Из машины вышел мужчина лет сорока. Грузный, мордастый, в дорогом, но не совсем новом костюме от престижной «Зеньи». Ухоженность лица карикатурно сочеталась с растрепанными волосами и синюшными мешками под глазами.

Панфилов нахмурил брови. Он узнал мужчину. Этот человек был выходцем из его давнего прошлого, но воспоминания о нем не доставляли ему никакого удовольствия.

– А-а, Панфилов! – злорадно осклабился Антон Грецкий. – Уже капитан! Поздравляю!

В его словах противным скрежетом звучала издевка. Но Марк Илларионович умел держать удар. Его лицо выражало безмятежное спокойствие.

– А ты, значит, уже в новом поселке живешь? – невозмутимо спросил он.

– Ага, кто-то в перьях, а кто-то в шелках…

– И как, перья не жмут?

– Да нет, это ты в перьях… Чудо в перьях…

– Я ведь и привлечь могу. За оскорбление.

– Чего?! – возмущенно вскинулся Антон. – Ты?! Меня?! Привлечь?!. Да кто ты такой?

Он если и не был сейчас пьян, то пребывал в состоянии глубокого похмелья. Но это не могло служить ему оправданием. Как раз напротив, усугубляло вину.

– Старший участковый капитан Панфилов.

– Ух ты! Ста-арший участко-овый! – оскалился Грецкий. – Да я весь дрожу со страха.

– С похмелья ты дрожишь… А ты, вижу, куда-то собрался…
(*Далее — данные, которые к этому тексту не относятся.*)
/-- `msetcol`. -/
theorem word_msetcol (tok : Tok) (lo hi : Byte) (hw : (Instr.msetcol tok lo hi).wf .m = true) : WordTrips .m (.msetcol tok lo hi) := by
  obtain ⟨tp, ts⟩ := tok
  have hp := Bool.and_eq_true_iff.mp (show ((Tok.wf .m ⟨tp, ts⟩ && decide (lo.toNat ≤ hi.toNat)) &&
    decide (hi.toNat ≤ 128)) = true from hw)
  have hq := Bool.and_eq_true_iff.mp hp.1
  obtain ⟨h1, h2⟩ := Tok.ne_of_wf hq.1
  have ha := of_decide_eq_true hq.2
  have hb := of_decide_eq_true hp.2
  have hl := lo.isLt
  obtain ⟨m, hm, m1, m2, ml⟩ : ∃ m, m = lo.toNat + 256 * hi.toNat ∧ m % 256 = lo.toNat ∧ m / 256 = hi.toNat ∧ m < 65536 :=
    ⟨_, rfl, by omega⟩
  have hx : BitVec.ofNat 8 m = lo := BitVec.eq_of_toNat_eq (by rw [BitVec.toNat_ofNat]; omega)
  have hy : hi.toNat % 256 = hi.toNat := by omega
  refine trip rfl rfl ?_ rfl rfl ?_ rfl nofun ?_ rfl ?_
  · simp [Fields.Fits, ← hm]; omega
  · simp [rdMset, ← hm]; exact ml
  · simp only [rdMset, Fields.withTok_eq, ← hm, m1, m2, hy]; simp [ha, hb]
  · simp [rdMset, ← hm, hx, m2, Fields.tok, tokOf_encTok .m _ h1, tokOf_encTok .m _ h2]

/-- `msetcolPart`. -/
theorem word_msetcolPart (tok : Tok) (q : Fin 4) (b : BitVec 32) (hw : (Instr.msetcolPart tok q b).wf .m = true) : WordTrips .m (.msetcolPart tok q b) := by
  obtain ⟨tp, ts⟩ := tok
  obtain ⟨h1, h2⟩ := Tok.ne_of_wf (show Tok.wf .m ⟨tp, ts⟩ = true from hw)
  have hc : q.val < 256 ∧ q.val < 4 := by omega
  refine trip rfl rfl ?_ rfl rfl ?_ ?_ ?_ ?_ ?_ ?_ <;> simp [Fields.Fits, rdMset, Fields.tok, tokOf_encTok .m _ h1, tokOf_encTok .m _ h2, hc]

/-- `mfmt`. -/
theorem word_mfmt (tok : Tok) (opb : Bool) (fmt : BitVec 32) (hw : (Instr.mfmt tok opb fmt).wf .m = true) : WordTrips .m (.mfmt tok opb fmt) := by
  obtain ⟨tp, ts⟩ := tok
  obtain ⟨h1, h2⟩ := Tok.ne_of_wf (show Tok.wf .m ⟨tp, ts⟩ = true from hw)
  cases opb <;> first
    | exact (Bool.false_ne_true hw).elim
    | (refine trip rfl rfl ?_ rfl rfl ?_ ?_ ?_ ?_ ?_ ?_ <;> simp [Fields.Fits, encB, Fields.tok, tokOf_encTok .m _ h1, tokOf_encTok .m _ h2])

/-- `mscale`. -/
theorem word_mscale (tok : Tok) (sa sb : Byte) (hw : (Instr.mscale tok sa sb).wf .m = true) : WordTrips .m (.mscale tok sa sb) := by
  obtain ⟨tp, ts⟩ := tok
  obtain ⟨h1, h2⟩ := Tok.ne_of_wf (show Tok.wf .m ⟨tp, ts⟩ = true from hw)
  have hl := sa.isLt
  have hh := sb.isLt
  obtain ⟨m, hm, m1, m2, ml⟩ : ∃ m, m = sa.toNat + 256 * sb.toNat ∧ m % 256 = sa.toNat ∧ m / 256 = sb.toNat ∧ m < 65536 :=
    ⟨_, rfl, by omega⟩
  have hx : BitVec.ofNat 8 m = sa := BitVec.eq_of_toNat_eq (by rw [BitVec.toNat_ofNat]; omega)
  refine trip rfl rfl ?_ rfl rfl ?_ rfl nofun rfl rfl ?_
  · simp [Fields.Fits, ← hm]; omega
  · simp [← hm]; exact ml
  · simp [← hm, hx, m2, Fields.tok, tokOf_encTok .m _ h1, tokOf_encTok .m _ h2]

/-- `mcommit`. -/
theorem word_mcommit (tok : Tok) (hw : (Instr.mcommit tok).wf .m = true) : WordTrips .m (.mcommit tok) := by
  obtain ⟨tp, ts⟩ := tok
  obtain ⟨h1, h2⟩ := Tok.ne_of_wf (show Tok.wf .m ⟨tp, ts⟩ = true from hw)
  refine trip rfl rfl ?_ rfl rfl ?_ ?_ ?_ ?_ ?_ ?_ <;> simp [Fields.Fits, Fields.tok, tokOf_encTok .m _ h1, tokOf_encTok .m _ h2]

/-- `macz`. -/
theorem word_macz (tok : Tok) (bank : Fin 32) (hw : (Instr.macz tok bank).wf .m = true) : WordTrips .m (.macz tok bank) := by
  obtain ⟨tp, ts⟩ := tok
  obtain ⟨h1, h2⟩ := Tok.ne_of_wf (show Tok.wf .m ⟨tp, ts⟩ = true from hw)
  have hb : bank.val < 256 := by omega
  refine trip rfl rfl ?_ rfl rfl ?_ ?_ ?_ ?_ ?_ ?_ <;> simp [Fields.Fits, Fields.tok, tokOf_encTok .m _ h1, tokOf_encTok .m _ h2, hb]

/-- `mtile`. -/
theorem word_mtile (tok : Tok) (bank : Fin 32) (count1 : Fin 4) (hw : (Instr.mtile tok bank count1).wf .m = true) : WordTrips .m (.mtile tok bank count1) := by
  obtain ⟨tp, ts⟩ := tok
  have hp := Bool.and_eq_true_iff.mp (show (Tok.wf .m ⟨tp, ts⟩ && decide (bank.val + count1.val + 1 ≤ 32)) = true from hw)
  obtain ⟨h1, h2⟩ := Tok.ne_of_wf hp.1
  have hb := of_decide_eq_true hp.2
  have hc : bank.val < 256 ∧ count1.val < 4294967296 := by omega
  refine trip rfl rfl ?_ rfl rfl ?_ ?_ nofun ?_ ?_ ?_ <;> simp [Fields.Fits, hc, hb, Fields.tok, tokOf_encTok .m _ h1, tokOf_encTok .m _ h2]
Панфилов глянул на «Ниву», стоявшую неподалеку. Стоит ему только подать сигнал, как Левшин и Захарский выпрыгнут из этого «ларца» – оба с дубинкам и одинаковы с лица.

– В Москву собрался! – самодовольно ощерился Грецкий. – Фирма у меня там, солидная… Я и сам человек солидный. А ты как был ментом, так и остался…
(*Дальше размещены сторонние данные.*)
/-- Another extent. -/
theorem State.extent?_setExtent_ne (s : State) (e k : Nat) (x : Extent) (h : k ≠ e) :
    (s.setExtent e x).extent? k = s.extent? k := Map.find?_set_ne _ _ _ _ h

/-! ## The unit at work -/

@[simp] theorem State.curTile_setTile (s : State) (t : TileId) (x : Tile) : (s.setTile t x).curTile = s.curTile := rfl
@[simp] theorem State.curTile_modTile (s : State) (t : TileId) (f : Tile → Tile) : (s.modTile t f).curTile = s.curTile := rfl
@[simp] theorem State.curTile_modCox (s : State) (t : TileId) (f : Cox → Cox) : (s.modCox t f).curTile = s.curTile := rfl
@[simp] theorem State.curTile_modEng (s : State) (t : TileId) (e : Eng) (f : Engine → Engine) : (s.modEng t e f).curTile = s.curTile := rfl
@[simp] theorem State.curTile_modCrew (s : State) (c : CrewId) (f : Crew → Crew) : (s.modCrew c f).curTile = s.curTile := rfl
@[simp] theorem State.curTile_modDie (s : State) (d : DieId) (f : Die → Die) : (s.modDie d f).curTile = s.curTile := rfl
@[simp] theorem State.curTile_modDev (s : State) (f : DevMem → DevMem) : (s.modDev f).curTile = s.curTile := rfl
@[simp] theorem State.curTile_modSys (s : State) (f : Sys → Sys) : (s.modSys f).curTile = s.curTile := rfl
@[simp] theorem State.curTile_setExtent (s : State) (e : Nat) (x : Extent) : (s.setExtent e x).curTile = s.curTile := rfl
@[simp] theorem State.curTile_modHome (s : State) (h : Nat) (f : Home → Home) : (s.modHome h f).curTile = s.curTile := rfl
@[simp] theorem State.curTile_modLaunch (s : State) (i : BitVec 32) (f : Launch → Launch) : (s.modLaunch i f).curTile = s.curTile := rfl
@[simp] theorem State.curTile_tick (s : State) (n : Nat) : (s.tick n).curTile = s.curTile := rfl
@[simp] theorem State.curTile_coxFault (s : State) (t : TileId) (k : Byte) (i a : Word) : (s.coxFault t k i a).curTile = s.curTile := rfl
@[simp] theorem State.curTile_sendX (s : State) (d : Fin 64) (v : Word) (l : Nat) : (s.sendX d v l).curTile = s.curTile := rfl
@[simp] theorem State.curTile_sendP (s : State) (d : Fin 16) (b : Bool) (l : Nat) : (s.sendP d b l).curTile = s.curTile := rfl
@[simp] theorem State.curTile_retireAt (s : State) (n : Nat) : (s.retireAt n).curTile = s.curTile := rfl
@[simp] theorem State.curTile_request (s : State) (x y : Bool) (p : Word) (r : ReqAct) : (s.request x y p r).curTile = s.curTile := rfl
@[simp] theorem State.curTile_longLatency (s : State) (x y : Bool) (p : Word) (r : ReqAct) : (s.longLatency x y p r).curTile = s.curTile := rfl
@[simp] theorem State.curTile_dropClosing (s : State) (t : TileId) : (s.dropClosing t).curTile = s.curTile := rfl
@[simp] theorem State.curTile_retireClosing (s : State) (t : TileId) : (s.retireClosing t).curTile = s.curTile := rfl
@[simp] theorem State.curTile_refuseClosing (s : State) (t : TileId) (r : Req) (e : Trap) : (s.refuseClosing t r e).curTile = s.curTile := rfl

end Sys2Proof.Machine
end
– Был ментом. И сейчас – мент. Хороший для хороших, плохой для плохих… – Панфилов протянул руку ладонью вверх. Грозно потребовал: – Ключи и документы на машину!

Антон ухмыльнулся и сделал движение, будто собирался плюнуть в раскрытую руку. Но не плюнул.
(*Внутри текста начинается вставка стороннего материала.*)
-- ==== Sys2Proof/Laws/PerInstr.lean ====
section
/-! SUPPORT. The family RoundTrip: for every constructor, a well-formed word decodes from its own encoding. -/

open Sys2Proof

/-- Every well-formed word of a stream, and every well-formed step word, decodes from its own encoding. -/
def Sys2Proof.Laws.RoundTrip.Statement (i : Instr) : Prop :=
  (∀ st, i.wf st = true → WordTrips st i) ∧ (i.wfStep = true → StepTrips i)

/-- A word of the Cox stream. -/
theorem Sys2Proof.Laws.RoundTrip.of_cox {i : Instr} (h0 : i.wf .l = false) (h1 : i.wf .v = false) (h2 : i.wf .m = false) (h3 : i.wf .s = false)
    (hs : i.wfStep = false) (h : i.wf .cox = true → WordTrips .cox i) : Sys2Proof.Laws.RoundTrip.Statement i := by
  refine ⟨fun st hw => ?_, fun k => Bool.noConfusion (hs.symm.trans k)⟩
  cases st <;> first | exact h hw | simp_all

/-- A word of the V stream. -/
theorem Sys2Proof.Laws.RoundTrip.of_v {i : Instr} (h0 : i.wf .cox = false) (h1 : i.wf .l = false) (h2 : i.wf .m = false) (h3 : i.wf .s = false)
    (hs : i.wfStep = false) (h : i.wf .v = true → WordTrips .v i) : Sys2Proof.Laws.RoundTrip.Statement i := by
  refine ⟨fun st hw => ?_, fun k => Bool.noConfusion (hs.symm.trans k)⟩
  cases st <;> first | exact h hw | simp_all

/-- A word of the M stream. -/
theorem Sys2Proof.Laws.RoundTrip.of_m {i : Instr} (h0 : i.wf .cox = false) (h1 : i.wf .l = false) (h2 : i.wf .v = false) (h3 : i.wf .s = false)
    (hs : i.wfStep = false) (h : i.wf .m = true → WordTrips .m i) : Sys2Proof.Laws.RoundTrip.Statement i := by
  refine ⟨fun st hw => ?_, fun k => Bool.noConfusion (hs.symm.trans k)⟩
  cases st <;> first | exact h hw | simp_all

/-- A word of the L stream alone. -/
theorem Sys2Proof.Laws.RoundTrip.of_l {i : Instr} (h0 : i.wf .cox = false) (h1 : i.wf .v = false) (h2 : i.wf .m = false) (h3 : i.wf .s = false)
    (hs : i.wfStep = false) (h : i.wf .l = true → WordTrips .l i) : Sys2Proof.Laws.RoundTrip.Statement i := by
  refine ⟨fun st hw => ?_, fun k => Bool.noConfusion (hs.symm.trans k)⟩
  cases st <;> first | exact h hw | simp_all

/-- A word of both copy streams. -/
theorem Sys2Proof.Laws.RoundTrip.of_ls {i : Instr} (h0 : i.wf .cox = false) (h1 : i.wf .v = false) (h2 : i.wf .m = false)
    (hs : i.wfStep = false) (h : ∀ st e, st.ls? = some e → i.wf st = true → WordTrips st i) :
    Sys2Proof.Laws.RoundTrip.Statement i := by
  refine ⟨fun st hw => ?_, fun k => Bool.noConfusion (hs.symm.trans k)⟩
  cases st <;> first | exact h _ _ rfl hw | simp_all

/-- A step word. -/
theorem Sys2Proof.Laws.RoundTrip.of_step {i : Instr} (h0 : i.wf .cox = false) (h1 : i.wf .l = false) (h2 : i.wf .v = false)
    (h3 : i.wf .m = false) (h4 : i.wf .s = false) (h : i.wfStep = true → StepTrips i) :
    Sys2Proof.Laws.RoundTrip.Statement i := by
  refine ⟨fun st hw => ?_, h⟩
  cases st <;> simp_all

/-- An event is a word of no stream. -/
theorem Sys2Proof.Laws.RoundTrip.of_event {i : Instr} (h0 : i.wf .cox = false) (h1 : i.wf .l = false) (h2 : i.wf .v = false)
    (h3 : i.wf .m = false) (h4 : i.wf .s = false) (hs : i.wfStep = false) : Sys2Proof.Laws.RoundTrip.Statement i :=
  of_step h0 h1 h2 h3 h4 fun k => Bool.noConfusion (hs.symm.trans k)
– Может, тебе еще и ключи от ячейки в депозитарии?

– Ключи и документы на машину.

– Хрен тебе… Ты посмотри на себя и посмотри на меня! Кто ты, а кто я!

– Хулиганствующий ты элемент, Грецкий. Пятнадцать суток по тебе плачут.

– А за угрозы и оскорбления можно и ответить!.. Я на тебя в суд подам… Не-ет! Я твой опорный пункт к черту разнесу! – разошелся в похмельном угаре Антон.

– Тогда точно сядешь.

– Не-а! Не угадал!.. Я, если хочешь знать, свои кровные в этот пункт вложил! На мои деньги его строили! И машины я закупил. И штаты расширил!..

– Ты? – изобразил удивление Панфилов.

– Да, я! – брызгал спесью Грецкий.

– Поверить не могу.

– А придется!

– Может, ты и меня из Москвы выписал?

– Может, и я! Своим цепным псом хочу тебя сделать!

– Ух ты!

– И сделаю! Мой дом будешь охранять!.. Я сейчас твоему начальству позвоню, скажу, как ты с гражданами обращаешься!.. Звонить, а?

Марк Илларионович лишь усмехнулся. Грецкий был уверен, что чуть ли не до смерти его напугал, думал, что пощады он запросит. Но не дождаться ему этого.

– Позвонишь, – кивнул Панфилов. – Право на один звонок у тебя будет. Закрою тебя, а потом в суд, чтобы пятнадцать суток тебе впаяли.

– Не за что! Да и кишка тонка! Облажаешься, Панфилов!..

– Посмотрим! Ключи и документы на машину! – снова потребовал капитан.

– А хрен тебе!

– А говоришь, задержать тебя не могу. Могу. За неподчинение законным требованиям сотрудника милиции.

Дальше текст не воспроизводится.